A pair of jars containing turbid water demonstrate the effectiveness of a flocculant. On the left, sediment is still suspended in the water while in the jar with the flocculant, the sediment is settling to the bottom just minute after both jars were shaken up.

Photo by Will Morrow

What the students discovered is that stream turbidity — basically dirt particles suspended in stream water — is detrimental to salmon populations. Particles in water can block sunlight needed by underwater plants, resulting in less oxygen in the water, and also absorb ultraviolet light, making water temperatures warmer.

After a few weeks of frantic research — the Polar Bears actually started the competition looking at a different problem but had to switch when they discovered the solutions they had been exploring were already in use — the students discovered a substance called chitin used to make a product called Chitosan. The substance is a flocculant, and when dispersed in a turbid stream, would attract the dirt particles in the water and sink to the bottom. Because the product is biodegradable — chitin is found in the shells of crustaceans and insects — a drainage pipe could be installed in a slow-moving pool where the flocculant would settle, and the substance could be drained into the surrounding landscape without doing any damage.

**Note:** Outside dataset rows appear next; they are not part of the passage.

/-- Evaluates one request against the entry as earlier threads have left it; `create` makes an absent entry (R321, R329,
R339). -/
def requestOne (s : State) (tk ctx thread : Nat) (key num : Word) (create : Bool) : Grant × State :=
  let made : Option State := match findSection s ctx key with
    | some _ => some s
    | none => if create then createSection s ctx key 0 else none
  match made with
  | none => (if create then .full else .dropped, s)
  | some s => match findSection s ctx key with
    | none => (.full, s)
    | some e =>
      let d := (num - e.e).toNat
      if 2 ^ 31 ≤ d then (.stale 1 e.e, s)
      else if d = 0 then
        if e.held then (.stale 2 e.e, s)
        else (.granted, modSection s ctx key (fun e => { e with held := true, holder := holderOf s tk thread, owner := tk, abandoned := false }))
      else if e.abandoned then (.abandoned, s)
      else (.future, s)

/-- A request of a thread after its sources have been read. -/
structure OrdReq where
  thread : Nat
  key : Word
  num : Word
  th : Thread
deriving DecidableEq, Repr

/-- The pass over the requests of a slot, in increasing thread index. -/
def passAll (tk ctx : Nat) (create : Bool) : List OrdReq → State → List (OrdReq × Grant) × State
  | [], s => ([], s)
  | r :: rest, s =>
    let g := requestOne s tk ctx r.thread r.key r.num create
    let q := passAll tk ctx create rest g.2
    ((r, g.1) :: q.1, q.2)

/-- A thread that was not granted is self-blocked when its own troupe holds its key (R329). -/
def selfBlocked (s : State) (tk ctx : Nat) (key : Word) : Bool :=
  match findSection s ctx key with | some e => heldByTroupe s tk e | none => false

/-- The troupes that hold the keys on which a list of waiters waits (R337). -/
def holdersOf (s : State) (tk ctx : Nat) (keys : List Word) : List Nat :=
  keys.filterMap (fun k => match findSection s ctx k with
    | some e => if e.owner != tk && heldByTroupe s e.owner e then some e.owner else none
    | none => none)

/-- The holder relation leads from a list of troupes to one troupe, through holders that wait themselves (R337). -/
def leadsTo (s : State) (ctx goal : Nat) : Nat → List Nat → List Nat → Bool
  | 0, _, _ => false
  | _, _, [] => false
  | fuel + 1, seen, k :: rest =>
    if k = goal then true
    else if seen.contains k then leadsTo s ctx goal fuel seen rest
    else leadsTo s ctx goal fuel (k :: seen) (holdersOf s k ctx ((waitersOf s k).map (fun w => w.2.1)) ++ rest)

/-- A troupe that is about to wait would close a cycle (R337). -/
def closesCycle (s : State) (tk ctx : Nat) (keys : List Word) : Bool :=
  leadsTo s ctx tk (16 * (s.troupes.length + 2)) [] (holdersOf s tk ctx keys)

/-! ## `osenter` (R330) -/

/-- Reads key and number of a thread (R328). -/
def ordSources (f : Focus) (s : State) (a b : BitVec 6) (ka kb : Bool) (i : Nat) : Except Cause OrdReq :=
  match atomSources f (f.issue + i) i (liveThread s f i) a b 56 ka kb false with
  | .error c => .error c
  | .ok (av, bv, _, th) => .ok { thread := i, key := av.lo, num := bv, th := th }

/-- The cause that a thread of `osenter` meets for what the pass found; waiters of a gap timeout are named in `gap`. -/
def enterCause (cyc : Nat) (key : Word) : Grant → Option Cause
  | .stale d e => some { cause := cOrdStale, detail := d, value := e.setWidth 64 }
  | .abandoned => some (openCause cOrdGap 1 cyc)
  | .dropped => some { cause := cOrdGap, detail := 2, value := key.setWidth 64 }
  | .full => some (openCause cSpillFull 0 cyc)
  | _ => none

/-- Commits `osenter`: sources popped and pD written in the threads without a cause, an acquire for granted threads (R330,
R333), the split for the others. -/
def commitEnter (s : State) (f : Focus) (t : Troupe) (x : CmpF) (rs : List (OrdReq × Grant)) (faults : List (Nat × Cause)) : State :=
  let bad := faults.map (fun p => p.1)
  let s := rs.foldl (fun s p => if bad.contains p.1.thread then s
    else putThread s f p.1.thread (p.1.th.setPred x.d.toNat (p.2 == .granted))) s
  let s := if rs.any (fun p => p.2 == .granted) then acquireAll s f.troupe t (wideScope s t.ctx (unitOf f.troupe) f.latch.scopesel.toNat) else s
  holdAnswer (ordEnd s t.ctx) f faults

/-- `osenter` from its start, or the pass made again for its waiters (R330): an absent entry was dropped then, and the threads that
met a cause before keep it (`Focus.sent`). A waiter that meets ORD_GAP ends the wait of all. `gap` lists the keys whose gaps have timed
out, each with its E (R338). A troupe that waits already meets no cycle (R337). -/
def enterCore (s : State) (f : Focus) (t : Troupe) (x : CmpF) (gap : List (Word × Word)) : State :=
  let ths := (threadsOf f.run).filter (fun i => !f.sent.any (fun y => y.thread == i))
  let s := if f.resuming then ordSync s t.ctx else ordBegin s t.ctx
  let reads := ths.map (fun i => (i, ordSources f s x.a x.b (x.ka == 1) (x.kb == 1) i))
  let bad := reads.filterMap (fun p => match p.2 with | .error c => some (p.1, c) | .ok _ => none)
  let reqs := reads.filterMap (fun p => match p.2 with | .ok r => some r | .error _ => none)
  let p := passAll f.troupe t.ctx (!f.resuming) reqs s
  let faults := Sent.causes f.sent ++ bad ++ p.1.filterMap (fun q => (enterCause f.issue q.1.key q.2).map (fun c => (q.1.thread, c)))
  let blocked := p.1.filter (fun q => q.2 == .future && selfBlocked p.2 f.troupe t.ctx q.1.key)
  let waiters := p.1.filter (fun q => q.2 == .future && !selfBlocked p.2 f.troupe t.ctx q.1.key)
  let gapped := p.1.any (fun q => q.2 == .abandoned || q.2 == .dropped)
  if p.1.any (fun q => q.2 == .granted) || gapped || !blocked.isEmpty || waiters.isEmpty then commitEnter p.2 f t x p.1 faults
  else match gap with
    | _ :: _ =>
      commitEnter p.2 f t x p.1 (faults ++ waiters.filterMap (fun q => (gap.find? (fun g => g.1 == q.1.key)).map (fun g =>
        (q.1.thread, { cause := cOrdGap, detail := 0, value := g.2.setWidth 64 }))))
    | [] =>
      if !f.resuming && closesCycle p.2 f.troupe t.ctx (waiters.map (fun q => q.1.key)) then
        commitEnter p.2 f t x p.1 (faults ++ waiters.map (fun q => (q.1.thread, { cause := cOrdCycle, detail := 0, value := q.1.key.setWidth 64 })))
      else
        ordEnd (holdActing p.2 { f with sent := faults.map (fun q => Sent.bad q.1 q.2) } (.osenter (waiters.map (fun q => (q.1.thread, q.1.key, q.1.num))))) t.ctx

“It has been used on construction sites for runoff, but it hadn’t been used in a stream before,” said Will McDermid, a member of the Polar Bears team.

According to the students’ research, some of the potential benefits of using the product to control stream turbidity include:

· Seafood processing waste could be recycled to make the product;

· The product is biodegradable. It is used in the filters of commercial aquariums that contain exotic fish, and experiments done with rainbow trout and Dolly Varden have shown the product to be safe even at concentrations greater than what is needed to be effective;

· Chitosan will remove 85 to 90 percent of sediment in stream waters. The product, a gel, is placed in a boom-like “Gel-Floc Sock,” which can be put in a stream above a slow-moving pool. The product is dispersed by the flow of the stream — no need for power — and the cost is about one dollar per 3,300 gallons of water treated. Depending on water flow, students estimated one application could last two to three weeks.

Anton Krull, another member of the team, said he learned a lot from the group’s research.

“We had no idea what was going on before this,” Krull said.

The students took on their research, meeting after school two or three times a week, in addition to their regular classwork. Several students said they put in some late evenings, staying at school until 9 p.m. or later, after they switched topics in November, just a few weeks before they were due to present their research at the competition.

The team’s presentation included a diagram of the salmon life cycle and its role in the food chain, demonstration jars of turbid water — one with flocculant and one without, and a model of a stream bed with a miniature Gel-Flock Sock, a settling pool and a drainage hose. The research was presented as a skit and even included some live guitar playing.

The Polar Bears team includes Autumn Ball, Will McDermid, Colton Anderson, Logan Haralson, Alex Kauffman, Lizzie McDermid, Crystal Coombs and Krull. The team is coached by Phillips and Elizabeth McDermid.

The students also were invited to present their research at last week’s Kachemak Bay Science Conference, where the group shared the podium with university researchers and government scientists.

Phillips said the presentation went well. Additional study would be needed to see if it would work in an actual stream, but Phillips said her team was able to field questions from the gathered scientists, and said she was told the team’s skit was a nice break from the lineup of PowerPoint presentations.

“One of the comments at the end was that everyone should have some live entertainment,” Phillips said. “They were definitely in there with some heavy-duty scientists.”